Task brief →
Below are records. Copy every line with "mirrors" in it.
== Data records ==
-- ==== Sys2Proof/Machine/CmdScan.lean ====
section
/-! DEFINITION. The meanings of the commands of regions and the scan: trail, Owl, coverage, tasks, operating states, forces and mirrors. -/

namespace Sys2Proof.Machine

/-- TRAIL_ISSUE (R226). The trail lane issues a bundle 64 cycles after the lead, taking volatile values from the replay FIFO. -/
def execTrailIssue (r : Fin 4) (s : State) : Host.Outcome State Fault Refusal :=  .next (trailIssueOp r s)

/-- OWL_VERDICT (R237). The Owl compares lead and trail signatures of a window: a pass, or a mismatch. -/
def execOwlVerdict (r : Fin 4) (s : State) : Host.Outcome State Fault Refusal :=  .next (owlVerdictOp r.val s)

/-- PAIRED_TO_SPLIT (R250). At the scan boundary the region becomes split and LP 2n+1 enters its requested state. -/
def execPairedToSplit (r : Fin 4) (s : State) : Host.Outcome State Fault Refusal :=  .next (pairedToSplitOp r.val s)

/-- REJOIN (R253). At the scan boundary the split region starts copying lane state towards pairing. -/
def execRejoin (r : Fin 4) (s : State) : Host.Outcome State Fault Refusal :=  .next (rejoinOp r.val s)

/-- REJOIN_DONE (R253). The rejoin ends at step 6 with coverage PAIRED, or fails back under R254. -/
def execRejoinDone (r : Fin 4) (verifyOk : Bool) (wrong : List (Bool × Option (Fin 64))) (s : State) : Host.Outcome State Fault Refusal :=
  .next (rejoinDoneOp r.val verifyOk wrong s)

/-- EXCHANGE_PREPARED (R259). The exchange preparation finishes and the exchange waits for the next scan boundary. -/
def execExchangePrepared (r : Fin 4) (s : State) : Host.Outcome State Fault Refusal :=  .next (exchangePreparedOp r.val s)

/-- HANDOVER (R260). At the scan boundary lane 2n stops and the hand-over copies carried items and WDATA. -/
def execHandover (r : Fin 4) (s : State) : Host.Outcome State Fault Refusal :=  .next (handoverOp r.val s)

/-- HANDOVER_DONE (R260). After stall H the bank pointer switches and lane 2n+1 runs LP 2n from the load bank. -/
def execHandoverDone (r : Fin 4) (s : State) : Host.Outcome State Fault Refusal :=  .next (handoverDoneOp r.val s)

/-- TASK_TRIGGER (R154). A trigger arrives for a task and sets PEND or counts an overrun. -/
def execTaskTrigger (p : Fin 8) (t : Fin 32) (s : State) : Host.Outcome State Fault Refusal :=  .next (taskTriggerOp p.val t.val s)

/-- GAP_EXPIRY (R154). A free-running task's GAP interval ends and the task receives its trigger. -/
def execGapExpiry (p : Fin 8) (t : Fin 32) (s : State) : Host.Outcome State Fault Refusal :=  .next (gapExpiryOp p.val t.val s)

/-- LATCH_START (R156). At a task boundary the sequencer starts the highest-priority pending task's latch from the mirrors. -/
def execLatchStart (p : Fin 8) (s : State) : Host.Outcome State Fault Refusal :=  .next ((latchStartOp p s).applyCmds)

/-- LATCH_END (R158). The latch ends, forced inputs are applied and the task-start state is loaded before ENTRY issues. -/
def execLatchEnd (p : Fin 8) (s : State) : Host.Outcome State Fault Refusal :=  .next (latchEndOp p s)

/-- COMMIT_START (R158). Once every store is performed and, if paired, the Owl has passed, the commit starts. -/
def execCommitStart (p : Fin 8) (s : State) : Host.Outcome State Fault Refusal :=  .next (commitStartOp p s)

/-- COMMIT_END (R158). The commit ends, outputs go to their sinks and staged items are released. -/
def execCommitEnd (p : Fin 8) (s : State) : Host.Outcome State Fault Refusal :=  .next (commitEndOp p s)

/-- MAXRUN_EXPIRY (R160). A task or routine not ended after MAXRUN cycles halts its LP with cause TIME. -/
def execMaxrunExpiry (p : Fin 8) (s : State) : Host.Outcome State Fault Refusal :=  .next (maxrunExpiryOp p s)

/-- STARTUP_END (R163). The start-up routine ends once its stores are performed and its window has passed, and releases its staged items. -/
def execStartupEnd (p : Fin 8) (s : State) : Host.Outcome State Fault Refusal :=  .next (startupEndOp p s)

/-- RUN (R165). sq.cmd RUN moves the named LPs from STOP to RUN, optionally with a cold start. -/
def execRun (m : Master) (mask : BitVec 8) (cold : Bool) (s : State) : Host.Outcome State Fault Refusal :=  .next (runOp m mask cold s)

/-- STOP (R165). sq.cmd STOP requests the named LPs to enter STOP. -/
def execStop (m : Master) (mask : BitVec 8) (s : State) : Host.Outcome State Fault Refusal :=  .next (stopOp m mask s)

/-- CLRHALT (R165). sq.cmd CLRHALT moves the named LPs from HALT to STOP and reloads retentive blocks. -/
def execClrhalt (m : Master) (mask : BitVec 8) (s : State) : Host.Outcome State Fault Refusal :=  .next (clrhaltOp m mask s)

/-- FT_SET (R175). Write and enable force entry ft.idx, or refuse it with REJ. -/
def execFtSet (m : Master) (v : Word) (s : State) : Host.Outcome State Fault Refusal :=  .next (s.sharedWrite m 0xBC4 v)

/-- FT_CLR (R174). Disable force entry ft.idx. -/
def execFtClr (m : Master) (v : Word) (s : State) : Host.Outcome State Fault Refusal :=  .next (s.sharedWrite m 0xBC5 v)

/-- FT_CLRALL (R174). Disable every force entry. -/
def execFtClrall (m : Master) (v : Word) (s : State) : Host.Outcome State Fault Refusal :=  .next (s.sharedWrite m 0xBC6 v)

/-- FT_RD (R174). Read force entry ft.idx into ft.raddr and ft.rval. -/
def execFtRd (m : Master) (v : Word) (s : State) : Host.Outcome State Fault Refusal :=  .next (s.sharedWrite m 0xBC7 v)

/-- MR_RD (R185). Read the selected mirror word into mr.v. -/
def execMrRd (m : Master) (v : Word) (s : State) : Host.Outcome State Fault Refusal :=  .next (s.sharedWrite m 0x889 v)

/-- MR_DI_READ (R186). A read of mr.di latches mr.tsl, mr.tsh and mr.fseq for the master. -/
def execMrDiRead (m : Master) (s : State) : Host.Outcome State Fault Refusal :=  .next ((s.sharedRead m 0x880).1)

/-- SQ_RWL_READ (R181). A read of sq.rwl latches sq.rwh for the master. -/
def execSqRwlRead (m : Master) (s : State) : Host.Outcome State Fault Refusal :=  .next ((s.sharedRead m 0x858).1)

end Sys2Proof.Machine
end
===
Task output →
/-! DEFINITION. The meanings of the commands of regions and the scan: trail, Owl, coverage, tasks, operating states, forces and mirrors. -/
/-- LATCH_START (R156). At a task boundary the sequencer starts the highest-priority pending task's latch from the mirrors. -/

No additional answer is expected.